* **ACTIVITY**
Look below for the line holding "the state. -/" and the line holding "samples (40_configuration R153). -/". Repeat those two and everything between, exactly.

* **STUDY MATERIAL**

══════════════════════════════

theorem closePhy_follows (s : State) : ∃ t, closePhy s = .next t ∧ s.requestClose.Follows t := by
  rcases await_follows Pins.phyCloseDone _ s.requestClose rfl (by simp) (by simp)
    (fun p m hp hg => by rw [edge_phyClose rfl hp, State.phyCloseEdge, State.atEdges_pins, hg]; rfl)
    with ⟨p, m, e, hp, hg, hf⟩ | ⟨p, m, e, -, hf⟩
  · have hed : s.requestClose.Follows (s.requestClose.atEdges p m).edge := hf.trans rfl (.edge ⟨by simp, by simp, hp⟩)
    rw [edge_phyClose rfl hp, State.phyCloseEdge, State.atEdges_pins, hg, if_pos rfl] at hed
    refine ⟨_, ?_, hed⟩
    simp only [closePhy, e]
    cases h : s.txFail <;> simp [h, raise, respond] <;> rfl
  · exact ⟨_, by simp only [closePhy, e], hf⟩

theorem sendBytes_linkQ (bs : List Byte) (s : State) : (sendBytes bs s).2.linkQ = s.linkQ := by
  obtain ⟨k, p, l, ⟨-, h⟩ | ⟨-, h⟩ | ⟨-, h, -⟩⟩ := sendBytes_cases bs s <;> rw [h] <;> rfl

theorem shutDown_follows (s : State) :
    ∃ t, shutDown s = .next t ∧ ((s.setLinkNext .closed).loadTx closeHandshake true).Follows t := by
  have hl := sendBytes_linkQ closeHandshake ((s.setLinkNext .closed).loadTx closeHandshake true)
  rcases sendBytes_follows closeHandshake ((s.setLinkNext .closed).loadTx closeHandshake true) (by decide)
    (loadTx_left _ true (by decide)) with ⟨t, e, hf⟩ | ⟨t, e, hf⟩ | ⟨t, e, -, -, -, hf⟩
  · obtain ⟨u, hu, hfu⟩ := closePhy_follows t
    exact ⟨u, by simp only [shutDown, e, hu], hf.trans (by rw [e] at hl; exact hl) hfu⟩
  · obtain ⟨u, hu, hfu⟩ := closePhy_follows t
    exact ⟨u, by simp only [shutDown, e, hu], hf.trans (by rw [e] at hl; exact hl) hfu⟩
  · exact ⟨t, by simp only [shutDown, e], hf⟩

/-! ## The acceptance edge (R200) -/

/-- The acceptance action does not look at the edges. -/
theorem acceptAction_advance (n : PortIdx) (t : State) : (t.acceptAction n).advance = t.advance.acceptAction n := by
  rcases op_cases t.opQ with ho | ho | ho | ho | ho | ho | ho | ho
  · rw [acceptAction_reserved (.inl ho), acceptAction_reserved (t := t.advance) (.inl ho)]
    rfl
  · rw [acceptAction_open ho, acceptAction_open (t := t.advance) ho, State.advance_linkQ, State.advance_idxGivenQ,
      State.advance_idxQ]
    cases t.linkQ with
    | opened => rfl
    | closed => cases selectPort n t.idxGivenQ t.idxQ <;> rfl
  · rw [acceptAction_close ho, acceptAction_close (t := t.advance) ho, State.advance_linkQ]
    cases t.linkQ <;> rfl
  · rw [acceptAction_write ho, acceptAction_write (t := t.advance) ho, apply_ite State.advance, apply_ite State.advance]
    rfl
  · rw [acceptAction_check ho, acceptAction_check (t := t.advance) ho]
    rfl
  · rw [acceptAction_encode ho, acceptAction_encode (t := t.advance) ho, apply_ite State.advance]
    rfl
  · rw [acceptAction_reserved (.inr (.inl ho)), acceptAction_reserved (t := t.advance) (.inr (.inl ho))]
    rfl
  · rw [acceptAction_reserved (.inr (.inr ho)), acceptAction_reserved (t := t.advance) (.inr (.inr ho))]
    rfl

theorem acceptEdge_advance (s : State) : s.acceptEdge.advance = (s.accept s.fetched).acceptAction s.portCount := by
  rw [State.acceptEdge, acceptAction_advance, latch_advance]

theorem edge_of_accepting {s : State} (h : s.accepting = true) :
    s.edge = (s.accept s.fetched).acceptAction s.portCount := by
  obtain ⟨hr, hq, hv⟩ := (accepting_iff s).mp h
  rw [edge_idle hq hr, if_pos hv, acceptEdge_advance]

/-! ## The transaction -/

/-- Where no index is given, none is looked at (R143). -/
theorem selectPort_none (n idx idx' : PortIdx) : selectPort n false idx = selectPort n false idx' := by simp [selectPort]

theorem accept_selectPort (n : PortIdx) (o : Option PortIdx) (s : State) :
    selectPort n (s.accept (openOf o)).idxGivenQ (s.accept (openOf o)).idxQ = selectPort n o.isSome (o.getD 0) := by
  cases o with
  | none => exact selectPort_none _ _ _
  | some idx => rfl

/-- The latches of an accepted WRITE hold its operands. -/
theorem acceptAction_accept_write (n : PortIdx) (s : State) (addr : Addr) (wlen : WLen) (word : Word) :
    (s.accept (.write addr wlen word)).acceptAction n =
      if guard s.cfg addr wlen s.linkQ then
        if addr.toNat < 4096 then (s.accept (.write addr wlen word)).loadTx (writeFrame addr word).toList false
        else (s.accept (.write addr wlen word)).enterResp (.plain .encodingOverflow 0)
      else (s.accept (.write addr wlen word)).enterResp (.plain .ok 0) := by
  have hw : (s.accept (.write addr wlen word)).wordQ = word := wordOfBus_busOfWord word
  rw [acceptAction_write rfl, hw]
  rfl

/-- The latches of an accepted ENCODE hold its operands. -/
theorem acceptAction_accept_encode (n : PortIdx) (s : State) (addr : Addr) (word : Word) :
    (s.accept (.encode addr word)).acceptAction n =
      if addr.toNat < 4096 then
        (s.accept (.encode addr word)).enterResp
          { status := .ok, count := 0, flag := false, frame := frameBits (writeFrame addr word) }
      else (s.accept (.encode addr word)).enterResp (.plain .encodingOverflow 0) := by
  have hw : (s.accept (.encode addr word)).wordQ = word := wordOfBus_busOfWord word
  rw [acceptAction_encode rfl, hw]
  rfl

theorem exec_open_follows {s : State} (o : Option PortIdx) (hw : (openOf o).wellFormed s.cfg = true) :
    ∃ t, exec (openOf o) s = .next t ∧ ((s.accept (openOf o)).acceptAction s.portCount).Follows t := by
  have ho : (s.accept (openOf o)).opQ = 0b001 := by rw [accept_open]; rfl
  rw [exec_open s o hw, acceptAction_open ho, openCommand, accept_selectPort]
  cases (s.accept (openOf o)).linkQ with
  | opened => exact ⟨_, rfl, .refl _⟩
  | closed =>
    cases selectPort s.portCount o.isSome (o.getD 0) with
    | error e => exact ⟨_, rfl, .refl _⟩
    | ok sel => exact openPort_follows sel _

/-- The transaction of a command that can be presented follows the edges from its acceptance on. -/
theorem exec_follows {i : Instr} {s : State} (hw : i.wellFormed s.cfg = true) :
    ∃ t, exec i s = .next t ∧ ((s.accept i).acceptAction s.portCount).Follows t := by
  cases i with
  | openNone => exact exec_open_follows none hw
  | openIdx idx => exact exec_open_follows (some idx) hw
  | close =>
    have he : exec .close s = _ := ifPresentable_of _ hw
    rw [he, acceptAction_close rfl, State.accept_linkQ]
    cases s.linkQ with
    | closed => exact ⟨_, rfl, .refl _⟩
    | opened => exact shutDown_follows _
  | write addr wlen word =>
    have he : exec (.write addr wlen word) s = _ := ifPresentable_of _ hw
    rw [he, acceptAction_accept_write, encodeFrame_eq]
    split_ifs
    · exact sendFrame_follows _ _
    · exact ⟨_, rfl, .refl _⟩
    · exact ⟨_, rfl, .refl _⟩
  | check addr wlen =>
    have he : exec (.check addr wlen) s = _ := ifPresentable_of _ hw
    rw [he, acceptAction_check rfl]
    exact ⟨_, rfl, .refl _⟩
  | encode addr word =>
    have he : exec (.encode addr word) s = _ := ifPresentable_of _ hw
    rw [he, acceptAction_accept_encode, encodeFrame_eq]
    split_ifs
    · exact ⟨_, rfl, .refl _⟩
    · exact ⟨_, rfl, .refl _⟩
  | reserved000 => rw [acceptAction_reserved (.inl rfl)]; exact ⟨_, rfl, .refl _⟩
  | reserved110 => rw [acceptAction_reserved (.inr (.inl rfl))]; exact ⟨_, rfl, .refl _⟩
  | reserved111 => rw [acceptAction_reserved (.inr (.inr rfl))]; exact ⟨_, rfl, .refl _⟩

/-- What every clock edge of a command in progress keeps, the edges of the command keep. -/
theorem State.Follows.keeps {P : State → Prop} {s t : State} (h : s.Follows t) (hs : P s)
    (hP : ∀ u, u.seq ≠ .resp → P u → P u.edge) : P t := by
  obtain ⟨n, rfl, h⟩ := h
  induction n with
  | zero => exact hs
  | succ n ih =>
    rw [edges_add n 1 s]
    exact hP _ (h n n.lt_succ_self).2.2.1 (ih fun m hm => h m (hm.trans n.lt_succ_self))

/-- A step is its edge, followed by the edges of the command where the edge accepts one. -/
theorem step_follows {s t : State} (h : step s = .next t) : s.edge.Follows t := by
  obtain ⟨ha, he⟩ | ⟨-, rfl⟩ := step_cases h
  · obtain ⟨u, hu, hf⟩ := exec_follows (fetched_wellFormed s)
    cases hu.symm.trans he
    rwa [edge_of_accepting ha]
  · exact .refl _

/-- Settles O42: every clock edge keeps the invariant, and a step is a sequence of clock edges. -/
theorem stepKeepsTheInvariant : Obligations.StepKeepsTheInvariant := by
  unfold Obligations.StepKeepsTheInvariant
  intro s t hs h
  exact (step_follows h).keeps (edge_inv hs) fun _ _ => edge_inv

end Sys2Proof.Machine
end

section
/-! PROOFS. The two records of the model (R36, R71): an edge appends to the hand-overs, and delivers a response where one is
taken. -/

namespace Sys2Proof.Machine

theorem acceptAction_trace (n : PortIdx) (t : State) : t.trace <+: (t.acceptAction n).trace := by
  unfold State.acceptAction
  repeat' split
  all_goals simp

@[simp] theorem acceptAction_delivered (n : PortIdx) (t : State) : (t.acceptAction n).delivered = t.delivered := by
  unfold State.acceptAction
  repeat' split
  all_goals rfl

theorem txEdge_trace (s : State) : s.trace <+: s.txEdge.trace := by
  unfold State.txEdge
  split_ifs <;> simp

@[simp] theorem txEdge_delivered (s : State) : s.txEdge.delivered = s.delivered := by
  unfold State.txEdge
  split_ifs <;> rfl

theorem edge_trace (s : State) : s.trace <+: s.edge.trace := by
  cases hr : s.pins.rst with
  | true => rw [edge_reset hr, State.resetEdge_trace]
  | false =>
    cases hq : s.seq with
    | idle =>
      rw [edge_idle hq hr]
      split_ifs
      · exact acceptAction_trace s.portCount (s.latch s.presented)
      · exact List.prefix_rfl
    | phyOpen =>
      rw [edge_phyOpen hq hr, State.phyOpenEdge]
      split_ifs <;> exact List.prefix_rfl
    | tx => exact edge_tx hq hr ▸ txEdge_trace s
    | phyClose =>
      rw [edge_phyClose hq hr, State.phyCloseEdge]
      split_ifs <;> exact List.prefix_rfl
    | resp =>
      rw [edge_resp hq hr, State.respEdge]
      split_ifs <;> exact List.prefix_rfl

@[simp] theorem phyOpenEdge_delivered (s : State) : s.phyOpenEdge.delivered = s.delivered := by
  unfold State.phyOpenEdge
  split_ifs <;> rfl

@[simp] theorem phyCloseEdge_delivered (s : State) : s.phyCloseEdge.delivered = s.delivered := by
  unfold State.phyCloseEdge
  split_ifs <;> rfl

@[simp] theorem respEdge_delivered (s : State) :
    s.respEdge.delivered = s.delivered ++ (if s.pins.respReady = true then [s.resp] else []) := by
  unfold State.respEdge
  split_ifs <;> simp

/-- A response is delivered at the edge that takes it, and at no other (R36, R202). -/
theorem edge_delivered (s : State) :
    s.edge.delivered =
      s.delivered ++ (if s.pins.rst = false ∧ s.seq = .resp ∧ s.pins.respReady = true then [s.resp] else []) := by
  cases hr : s.pins.rst with
  | true => simp [edge_reset hr]
  | false =>
    cases hq : s.seq with
    | idle => cases hv : s.pins.cmdValid <;> simp [edge_idle hq hr, hv, State.acceptEdge]
    | phyOpen => simp [edge_phyOpen hq hr]
    | tx => simp [edge_tx hq hr]
    | phyClose => simp [edge_phyClose hq hr]
    | resp => simp [edge_resp hq hr]

/-- The edges after the first of a step deliver nothing: no response is presented before the last of them. -/
theorem step_delivered {s t : State} (h : step s = .next t) : t.delivered = s.edge.delivered :=
  (step_follows h).keeps (P := fun u => u.delivered = s.edge.delivered) rfl fun u hq hu => by
    simp [edge_delivered u, hq, hu]

theorem step_trace {s t : State} (h : step s = .next t) : s.trace <+: t.trace :=
  (step_follows h).keeps (P := fun u => s.trace <+: u.trace) (edge_trace s) fun u _ hu => hu.trans (edge_trace u)

/-- Settles O28: every edge only appends, and of a step's edges only the first can take a response. -/
theorem stepOnlyAppends : Obligations.StepOnlyAppends := by
  unfold Obligations.StepOnlyAppends
  exact fun s t h => ⟨step_trace h, (step_delivered h).trans (edge_delivered s)⟩

end Sys2Proof.Machine
end

section
/-! PROOFS. The outputs (R35 to R43): what each shows of the registers, and the codes it shows them in (R21, R28). -/

namespace Sys2Proof.Machine

theorem State.txValid_iff (s : State) : s.txValid = true ↔ s.seq = .tx ∧ s.txIdx.toNat < s.txLen.toNat := by
  simp [State.txValid, BitVec.lt_def]

/-- The byte presented is the byte of `tx_buf` at `tx_idx` (R42). -/
theorem State.txByte_of_getElem? {s : State} {b : Byte} (h : s.txBuf[s.txIdx.toNat]? = some b) : s.txByte = b := by
  rw [State.txByte, List.getD, Vector.getElem?_toList, h, Option.getD_some]

theorem LinkState.bit_eq (l : LinkState) : l.bit = if l = .opened then 1 else 0 := by cases l <;> rfl

/-- Settles O53: each output reads the register or the state it is defined from. -/
theorem outputsShowTheRegisters : Obligations.OutputsShowTheRegisters := by
  unfold Obligations.OutputsShowTheRegisters
  intro s
  refine ⟨?_, ?_, rfl, rfl, rfl, rfl, LinkState.bit_eq _, ?_, rfl, ?_, s.txValid_iff, fun h => ?_, fun b h hb => ?_⟩
  · simp [State.outputs]
  · simp [State.outputs]
  · simp [State.outputs]
  · simp [State.outputs]
  · exact if_neg (by simpa [State.outputs] using h)
  · exact (if_pos h).trans (State.txByte_of_getElem? hb)

/-- Settles O54, by the two tables of codes. -/
theorem linkAndSequencerCodes : Obligations.LinkAndSequencerCodes := by
  unfold Obligations.LinkAndSequencerCodes
  refine ⟨⟨rfl, rfl⟩, ⟨rfl, rfl, rfl, rfl, rfl⟩, fun q => ?_⟩
  cases q <;> decide

/-- Settles O39: the outputs take the constants of the configuration, whatever the state. -/
theorem linkConstantsAreAlwaysDriven : Obligations.LinkConstantsAreAlwaysDriven := fun _ => ⟨rfl, rfl, rfl, rfl, rfl⟩
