-- ==== Sys2Proof/Machine/Configuration.lean ====
section
/-! DEFINITION. Family of the configuration commands: `NOP`, `RST`, `THR`, `CFG` (40_configuration) and the reserved command
codes (30_encoding R114). -/

namespace Sys2Proof.Machine

/-! ## Derived tables (40_configuration R153 to R158) -/

/-- `RoundNearest(sampleTimeUnit × c)`: an integer number of samples (40_configuration R153). -/
def samplesIn (unit : F32) (c : Nat) : Nat := roundNearest (fmul unit (F32.ofNat c))

/-- `sampleTimeUnit` of a sample rate (40_configuration R152). -/
def timeUnit (rate : U32) : F32 := fdiv (F32.ofNat rate.toNat) carrierHz

/-- Carrier cycles of a symbol at rate r: `128 >> r`; a half, a quarter and an eighth of it are `64`, `32`, `16 >> r`. -/
def cyclesAt (c : Nat) : Rate → Nat
  | .k106 => c
  | .k212 => c >>> 1
  | .k424 => c >>> 2

/-- `T.p1[r]`. -/
def period1At (unit : F32) (r : Rate) : Nat := samplesIn unit (cyclesAt 128 r)

/-- `T.dl[r]`: the sum of the periods of the rates before (40_configuration R153). -/
def delayAt (unit : F32) : Rate → Nat
  | .k106 => 0
  | .k212 => period1At unit .k106
  | .k424 => period1At unit .k106 + period1At unit .k212

/-- `maxDelay` (40_configuration R157). -/
def maxDelay (unit : F32) : Nat :=
  max (delayAt unit .k106 + period1At unit .k106)
    (max (delayAt unit .k212 + period1At unit .k212) (delayAt unit .k424 + period1At unit .k424))

/-- The `ConfigError` test of window length `n` (40_configuration R158). -/
def configFails (n : Nat) (unit : F32) : Bool :=
  decide (period1At unit .k106 < 8) || decide (period1At unit .k212 < 8) || decide (period1At unit .k424 < 8) ||
    decide (n ≤ maxDelay unit)

/-- The table of one rate (40_configuration R152 to R154). The weights stay at 0: NFCLAB gives no formula (R152 (d)). -/
def tableFor (n : Nat) (unit : F32) (r : Rate) (old : BitrateParams) : BitrateParams :=
  let p1 := period1At unit r
  let p4 := samplesIn unit (cyclesAt 32 r)
  let p8 := samplesIn unit (cyclesAt 16 r)
  let dl := delayAt unit r
  { old with
    symbolsPerSecond := BitVec.ofNat 32 (13560000 / cyclesAt 128 r)
    period1 := BitVec.ofNat 32 p1
    period2 := BitVec.ofNat 32 (samplesIn unit (cyclesAt 64 r))
    period4 := BitVec.ofNat 32 p4
    period8 := BitVec.ofNat 32 p8
    symbolDelayDetect := BitVec.ofNat 32 dl
    offsetSignalIndex := BitVec.ofNat 32 (n - dl)
    offsetPeriod1Index := BitVec.ofNat 32 (n - dl - p1)
    offsetFilterIndex := BitVec.ofNat 32 (n - dl - p4)
    offsetDetectIndex := BitVec.ofNat 32 (n - dl - p8) }

/-- `ProtocolDefaults()` (40_configuration R156). -/
def protocolDefaults (unit : F32) : ProtocolStatus where
  maxFrameSize := 256
  frameGuardTime := toSamples unit (128 * 7)
  frameWaitingTime := toSamples unit (256 * 16 * 16)
  startUpGuardTime := toSamples unit (256 * 16)
  requestGuardTime := toSamples unit 7000

/-- `CFG` zeroes the three integrators of a rate (40_configuration R152). -/
def ModulationStatus.clearIntegrators (m : ModulationStatus) : ModulationStatus :=
  { m with filterIntegrate := F32.zero, detectIntegrate := F32.zero, phaseIntegrate := F32.zero }

/-- The writes of a `CFG` that succeeds, before its `RSTM` (40_configuration R152). -/
def loadConfiguration (rate : U32) (s : State) : State :=
  let unit := timeUnit rate
  let n := windowLength s
  let ps := protocolDefaults unit
  { s with
    sampleRate := rate
    sampleTimeUnit := unit
    params := ⟨tableFor n unit .k106 s.params.k106, tableFor n unit .k212 s.params.k212, tableFor n unit .k424 s.params.k424⟩
    mods := ⟨s.mods.k106.clearIntegrators, s.mods.k212.clearIntegrators, s.mods.k424.clearIntegrators⟩
    protocol := ps
    frame := { s.frame with
      frameGuardTime := ps.frameGuardTime
      frameWaitingTime := ps.frameWaitingTime
      startUpGuardTime := ps.startUpGuardTime
      requestGuardTime := ps.requestGuardTime
      symbolRate := 0
      guardEnd := 0
      waitingEnd := 0
      lastCommand := 0
      lastFrameEnd := 0 }
    chainedFlags := 0 }

/-- Its last writes. -/
def finishConfiguration (s : State) : State :=
  { s with sofConfirmed := false, frameValid := false, configured := true }

/-! ## The commands -/

/-- `NOP` (40_configuration R159). -/
def execNop (s : State) : Result := .next s

/-- `RST` (40_configuration R150): every piece of state takes its reset value. The pin, the parameter `N` and the commands
not yet taken are not state of the block and stay. -/
def execRst (s : State) : Result :=
  .next { State.reset with
    powerLevelThreshold := s.powerLevelThreshold
    windowBits := s.windowBits
    port := s.port }

/-- `THR min, max` (40_configuration R151). -/
def execThr (min max : U32) (s : State) : Result :=
  if s.configError then .next s
  else .next { s with
    minimumModulationThreshold := F32.ofBits min
    maximumModulationThreshold := F32.ofBits max }

/-- `CFG sampleRate` (40_configuration R152). -/
def execCfg (rate : U32) (s : State) : Result :=
  if s.configError then .next s
  else if configFails (windowLength s) (timeUnit rate) then .next (raiseConfigError s)
  else .next (finishConfiguration (resetModulation (loadConfiguration rate s)))

/-- Reserved command code 101: "ignored, no state changes, exactly as `NOP`" (30_encoding R114). -/
def execRsv5 (s : State) : Result := .next s

/-- Reserved command code 110 (30_encoding R114). -/
def execRsv6 (s : State) : Result := .next s

/-- Reserved command code 111 (30_encoding R114). -/
def execRsv7 (s : State) : Result := .next s

end Sys2Proof.Machine
end

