-- ==== Sys2Proof/Laws/Memory.lean ====
section
/-! SUPPORT. The laws of the cell memories: a write is read back and leaves every other cell alone, keeps the canonical form,
and lists no cell but the old ones and its own. -/

namespace Sys2Proof.Machine

variable {w : Nat}

@[simp] theorem Memory.read_nil (a : Nat) : Memory.read ([] : Memory w) a = 0 := rfl

theorem Memory.wf_nil : Memory.wf ([] : Memory w) := by simp [Memory.wf]

theorem Memory.wf_tail {c : Nat × BitVec w} {m : Memory w} (h : Memory.wf (c :: m)) : Memory.wf m :=
  ⟨(List.pairwise_cons.1 h.1).2, fun d hd => h.2 d (List.mem_cons_of_mem _ hd)⟩

theorem Memory.head_lt {c d : Nat × BitVec w} {m : Memory w} (h : Memory.wf (c :: m)) (hd : d ∈ m) : c.1 < d.1 :=
  (List.pairwise_cons.1 h.1).1 d hd

/-- A cell below every listed one reads as unlisted. -/
theorem Memory.read_of_lt {m : Memory w} {a : Nat} (h : ∀ c ∈ m, a < c.1) : m.read a = 0 := by
  cases m with
  | nil => rfl
  | cons c rest =>
    have : a < c.1 := h c (by simp)
    obtain ⟨k, v⟩ := c
    simp only [Memory.read]
    rw [if_neg (by simp at this; omega), if_pos this]; rfl

/-- A write lists only its own cell beside the cells listed before. -/
theorem Memory.mem_write {m : Memory w} {a : Nat} {v : BitVec w} {c : Nat × BitVec w} (h : c ∈ m.write a v) :
    c ∈ m ∨ (c = (a, v) ∧ v ≠ 0) := by
  induction m with
  | nil =>
    simp only [Memory.write] at h
    split at h <;> simp_all [Memory.unlisted]
  | cons d rest ih =>
    obtain ⟨k, u⟩ := d
    simp only [Memory.write] at h
    split at h
    · split at h
      · exact .inl h
      · rcases List.mem_cons.1 h with rfl | h
        · exact .inr ⟨rfl, ‹_›⟩
        · exact .inl h
    · split at h
      · split at h
        · exact .inl (List.mem_cons_of_mem _ h)
        · rcases List.mem_cons.1 h with rfl | h
          · exact .inr ⟨by simp_all, ‹_›⟩
          · exact .inl (List.mem_cons_of_mem _ h)
      · rcases List.mem_cons.1 h with rfl | h
        · exact .inl (by simp)
        · exact (ih h).imp (List.mem_cons_of_mem _) id

theorem Memory.below_write {m : Memory w} {n a : Nat} (v : BitVec w) (h : m.below n) (ha : a < n) :
    (m.write a v).below n := by
  intro c hc
  rcases Memory.mem_write hc with hc | ⟨rfl, -⟩
  · exact h c hc
  · exact ha

theorem Memory.wf_write {m : Memory w} (a : Nat) (v : BitVec w) (h : m.wf) : (m.write a v).wf := by
  refine ⟨?_, fun c hc => ?_⟩
  · induction m with
    | nil => simp only [Memory.write]; split <;> simp
    | cons d rest ih =>
      obtain ⟨k, u⟩ := d
      have hlt : ∀ c ∈ rest, k < c.1 := fun c hc => Memory.head_lt h hc
      have hrest := Memory.wf_tail h
      simp only [Memory.write]
      split
      · split
        · exact h.1
        · refine List.pairwise_cons.2 ⟨fun c hc => ?_, h.1⟩
          rcases List.mem_cons.1 hc with rfl | hc
          · assumption
          · exact Nat.lt_trans ‹_› (hlt c hc)
      · split
        · split
          · exact hrest.1
          · exact List.pairwise_cons.2 ⟨hlt, hrest.1⟩
        · refine List.pairwise_cons.2 ⟨fun c hc => ?_, ih hrest⟩
          rcases Memory.mem_write hc with hc | ⟨rfl, -⟩
          · exact hlt c hc
          · simp only; omega
  · rcases Memory.mem_write hc with hc | ⟨rfl, hv⟩
    · exact h.2 c hc
    · exact hv

/-- Read after write. -/
theorem Memory.read_write {m : Memory w} (h : m.wf) (a b : Nat) (v : BitVec w) :
    (m.write a v).read b = if b = a then v else m.read b := by
  induction m with
  | nil =>
    by_cases hv : v = Memory.unlisted w <;> by_cases hb : b = a <;> simp [Memory.write, Memory.read, hv, hb] <;> rfl
  | cons d rest ih =>
    obtain ⟨k, u⟩ := d
    have hlt : ∀ c ∈ rest, k < c.1 := fun c hc => Memory.head_lt h hc
    have ih := ih (Memory.wf_tail h)
    have low : ∀ x, x ≤ k → Memory.read rest x = Memory.unlisted w := fun x hx =>
      Memory.read_of_lt fun c hc => Nat.lt_of_le_of_lt hx (hlt c hc)
    rcases Nat.lt_trichotomy a k with hak | hak | hak
    · have hlow : b = a → Memory.read rest b = Memory.unlisted w := fun e => low b (by omega)
      by_cases hv : v = Memory.unlisted w <;> simp only [Memory.write, Memory.read, hak, hv, if_true, if_false] <;>
        split_ifs <;> first | rfl | omega
    · subst hak
      by_cases hv : v = Memory.unlisted w <;>
        simp only [Memory.write, Memory.read, hv, Nat.lt_irrefl, if_true, if_false] <;> grind
    · have h1 : ¬ a < k := by omega
      have h2 : ¬ a = k := by omega
      simp only [Memory.write, Memory.read, h1, h2, ih, if_false]
      grind

theorem Memory.read_write_same {m : Memory w} (h : m.wf) (a : Nat) (v : BitVec w) : (m.write a v).read a = v := by
  simp [Memory.read_write h]

theorem Memory.read_write_other {m : Memory w} (h : m.wf) {a b : Nat} (v : BitVec w) (hb : b ≠ a) :
    (m.write a v).read b = m.read b := by
  simp [Memory.read_write h, hb]

/-! ## The window and the buffer -/

theorem windowCell_lt (s : State) (i : Time) : windowCell s i < windowLength s :=
  Nat.mod_lt _ (Nat.two_pow_pos _)

theorem windowOk_ingest (a b : U32) {s : State} (h : windowOk s) : windowOk (ingest a b s) :=
  ⟨Memory.wf_write _ _ h.1, Memory.below_write _ h.2 (windowCell_lt s _)⟩

/-- After `INGEST` every index reads as before but those of the cell of the new clock, which read the sample. -/
theorem winRead_ingest (a b : U32) {s : State} (h : s.signalData.wf) (i : Time) :
    winRead (ingest a b s) i =
      if windowCell s i = windowCell s (s.signalClock + 1) then F32.ofBits a else winRead s i := by
  show F32.ofBits ((s.signalData.write (windowCell s (s.signalClock + 1)) a).read (windowCell s i)) = _
  rw [Memory.read_write h]
  by_cases hc : windowCell s i = windowCell s (s.signalClock + 1)
  · rw [if_pos hc, if_pos hc]
  · rw [if_neg hc, if_neg hc]; rfl

/-- What `BufPush` does when it goes on (20_memory R90). -/
theorem bufPush_next {v : Byte} {s t : State} (h : bufPush v s = .next t) :
    s.stream.bytes.toNat < bufferCells ∧
      t = { s with stream := { s.stream with
        buffer := s.stream.buffer.write s.stream.bytes.toNat v, bytes := s.stream.bytes + 1 } } := by
  unfold bufPush at h
  split at h
  · exact ⟨‹_›, by cases h; rfl⟩
  · cases h

theorem payload_length (s : State) : (payload s).length = s.stream.bytes.toNat := by simp [payload]

end Sys2Proof.Machine
end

══════════════════════════════

* **EXPECTED ANSWER**
/-- Settles O39: the outputs take the constants of the configuration, whatever the state. -/
theorem linkConstantsAreAlwaysDriven : Obligations.LinkConstantsAreAlwaysDriven := fun _ => ⟨rfl, rfl, rfl, rfl, rfl⟩
-- ==== Sys2Proof/Machine/Configuration.lean ====
section
/-! DEFINITION. Family of the configuration commands: `NOP`, `RST`, `THR`, `CFG` (40_configuration) and the reserved command
codes (30_encoding R114). -/

namespace Sys2Proof.Machine

/-! ## Derived tables (40_configuration R153 to R158) -/

/-- `RoundNearest(sampleTimeUnit × c)`: an integer number of samples (40_configuration R153). -/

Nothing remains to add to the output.